→ Exercise aim: Would you repeat each line below precisely as it stands?

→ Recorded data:

-- ==== Sys2Proof/Machine/CmdSeq.lean ====
section
/-! DEFINITION. Meanings of the sequencer instructions, tickets and unit-local jobs (R279 to R292). -/

namespace Sys2Proof.Machine

/-- EOP_ISSUE (R283). -/
def execEopIssue (u : UIx) (rd : RIx) (rs1 : RIx) (rs2 : RIx) (s : State) : Host.Outcome State Fault Refusal :=
  flows s fun s => eopIssueRun s u rd.val rs1.val rs2.val

/-- EOP_WAIT (R284). -/
def execEopWait (u : UIx) (rd : RIx) (rs1 : RIx) (s : State) : Host.Outcome State Fault Refusal :=
  flows s fun s => eopWaitRun s u rd.val rs1.val

/-- EOP_POLL (R284). -/
def execEopPoll (u : UIx) (rd : RIx) (rs1 : RIx) (s : State) : Host.Outcome State Fault Refusal :=
  flows s fun s => eopPollRun s u rd.val rs1.val

/-- EOP_MOVE (R287). -/
def execEopMove (u : UIx) (rd : RIx) (rs1 : RIx) (rs2 : RIx) (s : State) : Host.Outcome State Fault Refusal :=
  flows s fun s => eopMoveRun s u rd.val rs1.val rs2.val

/-- EOP_MWAIT (R283). -/
def execEopMwait (u : UIx) (rd : RIx) (rs1 : RIx) (s : State) : Host.Outcome State Fault Refusal :=
  flows s fun s => eopMwaitRun s u rd.val rs1.val

/-- EOP_ENQ (R288). -/
def execEopEnq (u : UIx) (rd : RIx) (rs1 : RIx) (rs2 : RIx) (s : State) : Host.Outcome State Fault Refusal :=
  flows s fun s => eopEnqRun s u rd.val rs1.val rs2.val

/-- WFI (R279). -/
def execWfi (u : UIx) (s : State) : Host.Outcome State Fault Refusal :=
  flows s fun s => wfiRun s u

/-- END (R291). -/
def execEnd (u : UIx) (s : State) : Host.Outcome State Fault Refusal :=
  flows s fun s => endRun s u

/-- YIELD (R291). -/
def execYield (u : UIx) (s : State) : Host.Outcome State Fault Refusal :=
  flows s fun s => yieldRun s u

/-- NOTE (R291). -/
def execNote (u : UIx) (s : State) : Host.Outcome State Fault Refusal :=
  flows s fun s => noteRun s u

/-- U_MODE_EXCEPTION (R292). -/
def execUModeException (u : UIx) (cause : BitVec 8) (s : State) : Host.Outcome State Fault Refusal :=
  flows s fun s => exceptionRun s u cause.toNat

/-- TICKET_COMPLETE (R284). -/
def execTicketComplete (u : UIx) (c : LIx) (tk : Word) (s : State) : Host.Outcome State Fault Refusal :=
  flows s fun s => ticketRun s u c tk

/-- DETECT (R286). -/
def execDetect (u : UIx) (c : LIx) (tk : Word) (s : State) : Host.Outcome State Fault Refusal :=
  flows s fun s => detectRun s u.val c.val tk

/-- FFT (R189). -/
def execFft (u : UIx) (c : LIx) (tk : Word) (s : State) : Host.Outcome State Fault Refusal :=
  flows s fun s => fftRun s u.val c.val tk

/-- TRELLIS (R194). -/
def execTrellis (u : UIx) (c : LIx) (tk : Word) (s : State) : Host.Outcome State Fault Refusal :=
  flows s fun s => trellisRun s u.val c.val tk

/-- EXTRACT (R75). -/
def execExtract (u : UIx) (c : LIx) (tk : Word) (s : State) : Host.Outcome State Fault Refusal :=
  flows s fun s => extractRun s u.val c.val tk

/-- CALIBRATE (R190). -/
def execCalibrate (u : UIx) (c : LIx) (tk : Word) (s : State) : Host.Outcome State Fault Refusal :=
  flows s fun s => calibrateRun s u c tk

/-- RELEASE (R286). -/
def execRelease (u : UIx) (c : LIx) (tk : Word) (s : State) : Host.Outcome State Fault Refusal :=
  flows s fun s => releaseRun s u.val c.val tk

/-- ENGINE_OP_DONE (R202). -/
def execEngineOpDone (u : UIx) (e : Engine) (s : State) : Host.Outcome State Fault Refusal :=
  flows s fun s => engineDoneRun s u.val (engineIx e)

end Sys2Proof.Machine
end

→ Task answer:
-- ==== Sys2Proof/Machine/CmdSeq.lean ====
section
/-! DEFINITION. Meanings of the sequencer instructions, tickets and unit-local jobs (R279 to R292). -/

namespace Sys2Proof.Machine

/-- EOP_ISSUE (R283). -/
def execEopIssue (u : UIx) (rd : RIx) (rs1 : RIx) (rs2 : RIx) (s : State) : Host.Outcome State Fault Refusal :=
  flows s fun s => eopIssueRun s u rd.val rs1.val rs2.val

/-- EOP_WAIT (R284). -/
def execEopWait (u : UIx) (rd : RIx) (rs1 : RIx) (s : State) : Host.Outcome State Fault Refusal :=
  flows s fun s => eopWaitRun s u rd.val rs1.val

/-- EOP_POLL (R284). -/
def execEopPoll (u : UIx) (rd : RIx) (rs1 : RIx) (s : State) : Host.Outcome State Fault Refusal :=
  flows s fun s => eopPollRun s u rd.val rs1.val

/-- EOP_MOVE (R287). -/
def execEopMove (u : UIx) (rd : RIx) (rs1 : RIx) (rs2 : RIx) (s : State) : Host.Outcome State Fault Refusal :=
  flows s fun s => eopMoveRun s u rd.val rs1.val rs2.val

/-- EOP_MWAIT (R283). -/
def execEopMwait (u : UIx) (rd : RIx) (rs1 : RIx) (s : State) : Host.Outcome State Fault Refusal :=
  flows s fun s => eopMwaitRun s u rd.val rs1.val

/-- EOP_ENQ (R288). -/
def execEopEnq (u : UIx) (rd : RIx) (rs1 : RIx) (rs2 : RIx) (s : State) : Host.Outcome State Fault Refusal :=
  flows s fun s => eopEnqRun s u rd.val rs1.val rs2.val

/-- WFI (R279). -/
def execWfi (u : UIx) (s : State) : Host.Outcome State Fault Refusal :=
  flows s fun s => wfiRun s u

/-- END (R291). -/
def execEnd (u : UIx) (s : State) : Host.Outcome State Fault Refusal :=
  flows s fun s => endRun s u

/-- YIELD (R291). -/
def execYield (u : UIx) (s : State) : Host.Outcome State Fault Refusal :=
  flows s fun s => yieldRun s u

/-- NOTE (R291). -/
def execNote (u : UIx) (s : State) : Host.Outcome State Fault Refusal :=
  flows s fun s => noteRun s u

/-- U_MODE_EXCEPTION (R292). -/
def execUModeException (u : UIx) (cause : BitVec 8) (s : State) : Host.Outcome State Fault Refusal :=
  flows s fun s => exceptionRun s u cause.toNat

/-- TICKET_COMPLETE (R284). -/
def execTicketComplete (u : UIx) (c : LIx) (tk : Word) (s : State) : Host.Outcome State Fault Refusal :=
  flows s fun s => ticketRun s u c tk

/-- DETECT (R286). -/
def execDetect (u : UIx) (c : LIx) (tk : Word) (s : State) : Host.Outcome State Fault Refusal :=
  flows s fun s => detectRun s u.val c.val tk

/-- FFT (R189). -/
def execFft (u : UIx) (c : LIx) (tk : Word) (s : State) : Host.Outcome State Fault Refusal :=
  flows s fun s => fftRun s u.val c.val tk

/-- TRELLIS (R194). -/
def execTrellis (u : UIx) (c : LIx) (tk : Word) (s : State) : Host.Outcome State Fault Refusal :=
  flows s fun s => trellisRun s u.val c.val tk

/-- EXTRACT (R75). -/
def execExtract (u : UIx) (c : LIx) (tk : Word) (s : State) : Host.Outcome State Fault Refusal :=
  flows s fun s => extractRun s u.val c.val tk

/-- CALIBRATE (R190). -/
def execCalibrate (u : UIx) (c : LIx) (tk : Word) (s : State) : Host.Outcome State Fault Refusal :=
  flows s fun s => calibrateRun s u c tk

/-- RELEASE (R286). -/
def execRelease (u : UIx) (c : LIx) (tk : Word) (s : State) : Host.Outcome State Fault Refusal :=
  flows s fun s => releaseRun s u.val c.val tk

/-- ENGINE_OP_DONE (R202). -/
def execEngineOpDone (u : UIx) (e : Engine) (s : State) : Host.Outcome State Fault Refusal :=
  flows s fun s => engineDoneRun s u.val (engineIx e)

end Sys2Proof.Machine
end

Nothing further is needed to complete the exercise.